The gift of all travel #4: Mythos

The island was far from the largest in the Aegean, but neither was it the smallest.  Armed with impeccable references from house-sitting and artfully inflated experience of kitchen work and waiting respectively, they got a job running the café by the communal pool belonging to a complex of villas.

That summer they worked hard, living in the most basic of white-painted two-roomed houses.  From the bedroom window they had only a craned-neck glimpse of the sea; but all they had to do was go out and climb to the top of the narrow lane to see the bay spread out before them in all its deep blue glory.  They lived cheaply and were saving money.  In the off-season, they would be able to travel.  To travel lightly, that is.  As if leaving no impression behind, but storing up between them a treasure-trove of memories.  Ones which in their immediacy were able to keep at bay the sundered chests of family silver and jewellery that each respectively carried within them.  They would hop from island to island, from coast to coast, leaving only footprints and the outlines of their bodies in the sands of deserted beaches.

She was front of house, of course, and he worked the kitchen, though once or twice a week they swapped over, for the variety, to keep themselves on their toes, to be sure of the other’s ropes.  They had inherited the menu, but over the course of the summer began developing it.  She was quick to gauge where the tastes of their customers were not being met.  And as long as there was praise and little or no complaint, the company rep left them to it.

In the kitchen he took to wearing shirts that were either exotic, loud, or Hawaiian, and often all three.  He said he wore them to keep rather than look cool.  It was hot behind the stove, hotter still grilling up the Wednesday evening barbeque.  Then more than ever he needed their airiness.  She wore shorts to her knee and pure white shirts with sleeves rolled to just beneath the elbows because those made her seem less pale.  Between orders she mused on the families arrayed on the loungers around the pool, a not especially broad cross-section of British society.  On how each couple interacted with their kids; the ones who got it wrong and the ones who didn’t.  She remembered her own mistakes, sprinkled among the larger sense of unconditional love and achievement in having given her children the means to find their own way.  Her throat thickened and blood coursed when she dwelt on them.  But the mood passed with the work and before long she would be smiling at the boys and girls splashing about in front of her eyes.  Usually they were young enough to retain their overarching innocence; it was surprising how even the older ones resisted becoming encrusted with the attitudes of their parents, though often they had the better parts of their characters.  Some were self-satisfied, thought themselves better than the couple who waited on them; others were inscrutable, often to the point of arrogance.  But as many were plain and simple and straight and you could discern that some at least of their success in life lay behind that.  Others still melted with relief on encountering her warmth, and immediately opened up to her.  In doing so they exposed nearly as many foibles as the smug and unreadable ones, but they had hearts and usually minds and over the course of a week she would grow fond of them.  Set back a little in the kitchen, he saw and heard most of this, and at night they talked about the people they served, compared attitudes with their own, the ones which had brought them here, had led them to want to escape.  He almost wanted to say, escape their fates.

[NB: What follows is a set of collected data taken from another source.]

-- ==== Sys2Proof/Machine/Events.lean ====
section
/-! DEFINITION. The commands of the Pick List's and the Event Table's sweeps, and of the uplink port. -/

namespace Sys2Proof.Machine

/-- PICK_AGED (R88): the ageing sweep. -/
def execPickAged (s : State) : Result := doWhen s.awake s ageSweep

/-- EVENT_END (R115): the sweep that ends events. -/
def execEventEnd (s : State) : Result := doWhen s.awake s endSweep

/-- ALERT_REPEAT_DUE (R114): the repeats that are due are handed to the Line Controller. -/
def execAlertRepeatDue (s : State) : Result := doWhen s.awake s repeatSweep

/-- UPLINK_REPORT_SENT (R118): the report has gone out, and the port takes the next one. -/
def execUplinkReportSent (s : State) : Result := doWhen (s.awake && reportSent s) s uplinkNext

end Sys2Proof.Machine
end

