-- ==== Sys2Proof/Machine/HeaterOps.lean ====
section
/-! DEFINITION. The Heater Controller's operations (chapter 9): demand, thermostat, timers, deferral, the switch and its
guard, the heater-current checks and the freeze-exposure stopwatch. -/

namespace Sys2Proof.Machine

/-! ### What the decision reads -/

/-- Whether a charge source is present (R171). -/
def State.sourcePresent (s : State) : Bool :=
  match s.sampler.latest.srcVolt with
  | none => false
  | some v => decide (s.profile.sourceMv < v)

/-- Whether the freeze budget is spent (R181). -/
def State.budgetSpent (s : State) : Bool := decide (s.profile.freezeBudget * 60 ≤ s.heat.exposure)

/-- Whether a wanted switch is quiet-blocked (R177). -/
def State.quietBlocked (s : State) : Bool := s.events.entries.any (·.active) || s.det.trigger

/-- The battery temperature that stands: the latest good reading, unless the sensor's fault is latched. -/
def State.batteryTemp (s : State) : Option Int :=
  if s.sampler.batterySensor then none else s.sampler.latest.batTemp

/-- Whether heating is allowed, and the two thresholds (R173). -/
def heatDemand (s : State) : Bool × Int × Int :=
  let p := s.profile
  let shut := s.heat.openSince.isSome
  let band (mid : Int) : Int × Int := (mid - p.hyst, mid + p.hyst)
  if s.bat.shed = 3 then (!shut && s.budgetSpent, p.freezeLimit, p.freezeLimit + p.hyst)
  else if s.sourcePresent then (!shut, band (p.chargeMinT + 20))
  else if s.bat.shed = 0 then (!shut, band p.maintT)
  else if s.bat.shed = 1 then (!shut, band (p.maintT - p.setback))
  else (!shut && s.budgetSpent, band (p.maintT - p.setback))

/-- The setpoint in force (R173): the midpoint of the thresholds, truncated. DESIGN CHOICE (log entry 43): it is formed from
the shed level and the source voltage that stand when it is asked for. -/
def setpoint (s : State) : Int :=
  if s.bat.shed = 3 then s.profile.freezeLimit + s.profile.hyst.tdiv 2
  else ((heatDemand s).2.1 + (heatDemand s).2.2).tdiv 2

/-- The wanted state (R174); an evaluation without a reading wants off (R172). -/
def heatWanted (s : State) (temp : Option Int) : Bool :=
  match temp with
  | none => false
  | some t =>
    let (allowed, lo, hi) := heatDemand s
    allowed && (if s.heat.on then decide (t < hi) else decide (t < lo) && decide (t < s.profile.cutoutT))

/-! ### Held times (R176) -/

/-- A held time that lies after the stamp is set to the stamp. -/
def notAfter (t held : ArrayTime) : ArrayTime := if diffUs held t > 0 then t else held

/-- The held times brought into line with a stamp (R176). DESIGN CHOICE (log entry 44): an exposure-reset on-delay that is
already met stays met when its start is moved, so its reset is not made and counted again. -/
def Heater.inLine (h : Heater) (t : ArrayTime) : Heater :=
  { h with
    since := notAfter t h.since
    deferral := h.deferral.map (notAfter t)
    openSince := h.openSince.map (notAfter t)
    resetDelay := { h.resetDelay with start := h.resetDelay.start.map (notAfter t) } }

/-- Whether the least-time rule allows a switch away from the present level (R176). -/
def leastTimeMet (s : State) (t : ArrayTime) : Bool :=
  decide (((if s.heat.on then s.profile.minOn else s.profile.minOff : Nat) : Int) * 1000000 ≤ diffUs t s.heat.since)

/-! ### The switch (R178) -/

/-- An actual change of HEAT to a level at a stamp, with the guard interval it opens (R75). -/
def switchHeat (s : State) (t : ArrayTime) (on : Bool) : State :=
  { s with
    heat :=
      { s.heat with
        on := on
        since := t
        openCheck := on
        starts := if on then bump s.heat.starts else s.heat.starts }
    det := { s.det with guard := some ⟨t, addUs t ((s.profile.guardS : Int) * 1000000)⟩ } }

/-- A forced off (R175): made at once, ending any deferral. -/
def forceOff (s : State) (t : ArrayTime) (cause : ForcedCause) : State :=
  let s := switchHeat s t false
  { s with
    heat :=
      { s.heat with
        deferral := none
        forcedOffs := bump s.heat.forcedOffs
        lastForced := some cause } }

/-- A wanted switch made: HEAT takes its other level and the deferral is cleared. -/
def makeSwitch (s : State) (t : ArrayTime) : State :=
  let s := switchHeat s t (!s.heat.on)
  { s with heat := { s.heat with deferral := none } }

/-- The first forced-off test that holds while HEAT is on (R175). -/
def forcedTest (s : State) (t : ArrayTime) (temp : Option Int) : Option ForcedCause :=
  match temp with
  | none => some .sensor
  | some x =>
    if s.profile.cutoutT ≤ x then some .cutout
    else if s.heat.openSince.isSome then some .opened
    else if (s.profile.maxOn : Int) * 1000000 ≤ diffUs t s.heat.since then some .maxOn
    else none

/-! ### Deferral (R177) -/

/-- Whether a running deferral has reached defer_max at a stamp. -/
def deferralOver (s : State) (t : ArrayTime) : Bool :=
  match s.heat.deferral with
  | none => false
  | some d => decide ((s.profile.deferMax : Int) * 1000000 ≤ diffUs t d)

/-- Whether a wanted switch is made without asking the deferral: not quiet-blocked, defer_max 0, or a
freeze-protect turn-on (R174, R177). -/
def switchFree (s : State) (temp : Option Int) : Bool :=
  !s.quietBlocked || s.profile.deferMax == 0 ||
    (!s.heat.on && (match temp with
      | none => false
      | some x => decide (x < s.profile.freezeLimit)))

/-- Steps 5 and 6 of an evaluation (R172 to R177). -/
def heaterDecide (s : State) (t : ArrayTime) (temp : Option Int) : State :=
  if heatWanted s temp = s.heat.on then { s with heat := { s.heat with deferral := none } }
  else if !leastTimeMet s t then s
  else if switchFree s temp then makeSwitch s t
  else if s.heat.deferral.isNone then
    { s with heat := { s.heat with deferral := some t, deferred := bump s.heat.deferred } }
  else if deferralOver s t then
    let s := makeSwitch s t
    { s with heat := { s.heat with expired := bump s.heat.expired } }
  else s

/-! ### Freeze exposure (R181 to R183) -/

/-- The greatest exposure, at which it saturates. -/
def exposureMax : Nat := 4294967295

/-- The stopwatch at a battery-temperature conversion (R181). -/
def Heater.stopwatch (h : Heater) (limit : Int) (t : ArrayTime) (temp : Option Int) : Heater :=
  let delta := match h.lastTemp with
    | none => 0
    | some u => (boundedMs (diffUs t u)).toNat
  let total := if h.accumulating then h.rem + delta else h.rem
  { h with
    exposure := min exposureMax (h.exposure + total / 1000)
    rem := total % 1000
    lastTemp := some t
    accumulating := match temp with
      | none => h.accumulating
      | some x => decide (x < limit) }

/-- The condition of the exposure-reset on-delay (R182). -/
def warmEnough (limit : Int) (temp : Option Int) : Bool :=
  match temp with
  | none => false
  | some x => decide (limit + 50 ≤ x)

/-- The exposure-reset on-delay at an evaluation (R182). -/
def Heater.exposureDelay (h : Heater) (limit : Int) (t : ArrayTime) (temp : Option Int) : Heater :=
  let d := h.resetDelay.eval (warmEnough limit temp) t 3600000000
  if d.isMet && !h.resetDelay.isMet then
    { h with resetDelay := d, exposure := 0, rem := 0, resets := bump h.resets }
  else { h with resetDelay := d }

/-- HEATER OPEN cleared once its latch is 3,600 s old (R172, step 3). -/
def Heater.clearOldOpen (h : Heater) (t : ArrayTime) : Heater :=
  match h.openSince with
  | none => h
  | some u => if 3600000000 ≤ diffUs t u then { h with openSince := none } else h

/-- The report of the first exit from UNSET: the restart gap added to the exposure (R183). -/
def Heater.reportExit (h : Heater) (now : ArrayTime) : Heater :=
  let gap := match h.restoredTime with
    | none => 0
    | some r => (clampInt 0 604800 (diffUs now r / 1000000)).toNat
  { h with
    exposure := if h.restoredFlag then min exposureMax (h.exposure + gap) else h.exposure
    restoredTime := none
    restoredFlag := false }

/-! ### The evaluation and the heater-current checks -/

/-- The heater evaluation at a battery-temperature conversion (R172); no reading stands for a fault notice. -/
def heaterEvaluate (s : State) (t : ArrayTime) (temp : Option Int) : State :=
  let limit := s.profile.freezeLimit
  let s := { s with
    heat := (((s.heat.inLine t).stopwatch limit t temp).exposureDelay limit t temp).clearOldOpen t }
  if s.heat.on then
    match forcedTest s t temp with
    | some c => forceOff s t c
    | none => heaterDecide s t temp
  else heaterDecide s t temp

/-- Whether the open check is to be made at a stamp (R179). -/
def openCheckDue (s : State) (t : ArrayTime) : Bool :=
  s.heat.on && s.heat.openCheck && decide (1000000 ≤ diffUs t s.heat.since)

/-- The open check (R179): HEATER OPEN latches and HEAT is forced off when the current is too low. -/
def openCheckMade (s : State) (t : ArrayTime) (current : Int) : State :=
  let s := { s with heat := { s.heat with openCheck := false } }
  if current < (s.profile.heaterMinMa : Int) then
    forceOff { s with heat := { s.heat with openSince := some t, opens := bump s.heat.opens } } t .opened
  else s

/-- The stuck check (R179). -/
def stuckCheck (s : State) (t : ArrayTime) (current : Int) : State :=
  if !s.heat.on && decide (1000000 ≤ diffUs t s.heat.since) &&
      decide (((s.profile.heaterMinMa / 4 : Nat) : Int) < current) then
    { s with heat := { s.heat with stuck := true } }
  else s

/-- The heater-current checks of the Heater Controller (R179): its held times brought into line, then the two tests. -/
def heaterCurrentChecks (s : State) (t : ArrayTime) (current : Int) : State :=
  let s := { s with heat := s.heat.inLine t }
  let s := if openCheckDue s t then openCheckMade s t current else s
  stuckCheck s t current

end Sys2Proof.Machine
end

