/-- The event that a row names is not there (log entries 2 and 4). False stands at a row that always acts, and at one whose own statement
says when it changes nothing. -/
def noEvent (c : Instr) (s : State) : Prop :=
  match c with
  | .powerOn => False
  | .brownOut _ => s.phase = .brownOut
  | .brownOutRecovery => s.phase ≠ .brownOut
  | .restartTakesEffect => s.phase ≠ .restarting
  | .profileRead _ _ _ => s.phase ≠ .step1
  | .careRestore => s.phase ≠ .step2
  | .startUpScan => s.phase ≠ .step3
  | .lineEnable => s.phase ≠ .step4
  | .samplerStart => s.phase ≠ .step5
  | .sampleTick _ => ∀ n, s.tb.nextTick = some n → diffUs s.tb.clock n < 0
  | .settlingEnd c w => takesNoWord s w ∨ (s.det.chan.get c).state ≠ .settling
  | .warmupEnd c w => takesNoWord s w ∨ (s.det.chan.get c).state ≠ .warmup ∨ 1 < (s.det.chan.get c).warmup
  | .channelTriggered c _ w => takesNoWord s w ∨
      ((s.det.chan.get c).state ≠ .quiet ∧ (s.det.chan.get c).state ≠ .pending) ∨
      ((s.det.chan.get c).state = .quiet ∧ 1 < s.profile.onHold) ∨
      ((s.det.chan.get c).state = .pending ∧ (s.det.chan.get c).onRun + 1 < s.profile.onHold)
  | .triggerEnd c _ w => takesNoWord s w ∨ inTrigger (s.det.chan.get c) = false ∨
      (s.det.chan.get c).offRun + 1 < s.profile.offHold
  | .maxTrigger c t w => takesNoWord s w ∨ inTrigger (s.det.chan.get c) = false ∨
      ∀ r, (s.det.chan.get c).run = some r → diffUs t r.onset < (s.profile.maxTrigger : Int) * 1000000
  | .captureTakeSet | .captureEndTime | .recordMaxReached | .pageAllocation => ∀ id num x, ¬captureHolds s id num x
  | .pickAged | .eventEnd | .alertRepeatDue => False
  | .schedule => ∀ d, s.bat.nextDue = some d → diffUs s.tb.clock d < 0
  | .owedSnapshot | .shedExit | .fullAnchor | .emptyAnchor | .maxOn | .deferralExpired => False
  | .heaterOpenClear => ∀ u, s.heat.openSince = some u → diffUs s.tb.clock u < 3600000000
  | .exposureReset => s.heat.resetDelay.isMet = true ∨ s.sampler.batterySensor = true ∨
      (∀ x, s.sampler.latest.batTemp = some x → x < s.profile.freezeLimit + 50) ∨
      ∀ start, s.heat.resetDelay.start = some start → diffUs s.tb.clock start < 3600000000
  | .openCheck _ => False
  | .steeringInstant | .peerExpiry => ∀ n, ¬instantDue s n
  | .ppsEdge => s.profile.ppsEnable = false
  | .beaconReceived _ _ | .pickFrameReceived _ _ | .alertFrameReceived _ _ | .badFrame _ | .frameNotHandedOn _ _ _
  | .status _ _ | .peer _ _ | .event _ _ | .record _ _ | .page _ _ _ _ | .release _ _ | .wipe _ | .setSeconds _ _
  | .latchClear _ | .restart _ | .badRequest _ _ _ => ∀ r, ¬hears s r
  | .idleGapMet => s.line.queue = [] ∨ s.line.access ≠ .waiting
  | .backoffExpiry => s.line.queue = [] ∨ s.line.access ≠ .backoff 0
  | .lineTurnsBusy _ => s.line.rx = .deaf ∨ s.line.sending = true
  | .mismatch | .frameSent => s.line.queue = [] ∨ ∀ e stamp, s.line.access ≠ .transmitting e stamp
  | .sectionReset => s.line.quiet = true ∨ s.line.lastValid = none
  | .uplinkReportSent => s.events.sending = none ∨ s.events.sentUs < 18750
  | .engineOperationStart => False
  | .eraseComplete => ∀ p, s.rm.flight ≠ some (.careErase p) ∧ s.rm.flight ≠ some (.aheadErase p) ∧
      s.rm.flight ≠ some (.wipeErase p)
  | .captureProgramComplete => ∀ p bytes, s.rm.flight ≠ some (.recordProgram p bytes)
  | .careSnapshotComplete => ∀ p offset bytes, s.rm.flight ≠ some (.careProgram p offset bytes)
  | .markComplete => ∀ m, s.rm.flight ≠ some (.mark m)
  | .nominalMicrosecond => False

/-- A part that a brown-out has stopped, or that waits for its restart (log entries 4 and 38), with no operation in flight, and a row
other than those of the supply and the start: nothing in it acts (R149, R215). -/
def stoppedFor (c : Instr) (s : State) : Prop :=
  s.awake = false ∧ s.rm.flight = none ∧ c ≠ .powerOn ∧ (∀ b, c ≠ .brownOut b) ∧ c ≠ .brownOutRecovery ∧
    c ≠ .restartTakesEffect

end Sys2Proof
end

But it was hard, being amenable and compliant all day, all week, all summer long.  And it was hard, not seeing her own children before her.  Sometimes at night she took it out on him.  He soaked it up, like a sponge, and wrung it away, without letting the black or yellow bile infect him, without becoming bilious himself.  And after raving and crying and sticking pins into herself and him, she would come into his arms and feel his warmth and his stillness and then nothing mattered, everything was fine, and she knew she was where she wanted to be.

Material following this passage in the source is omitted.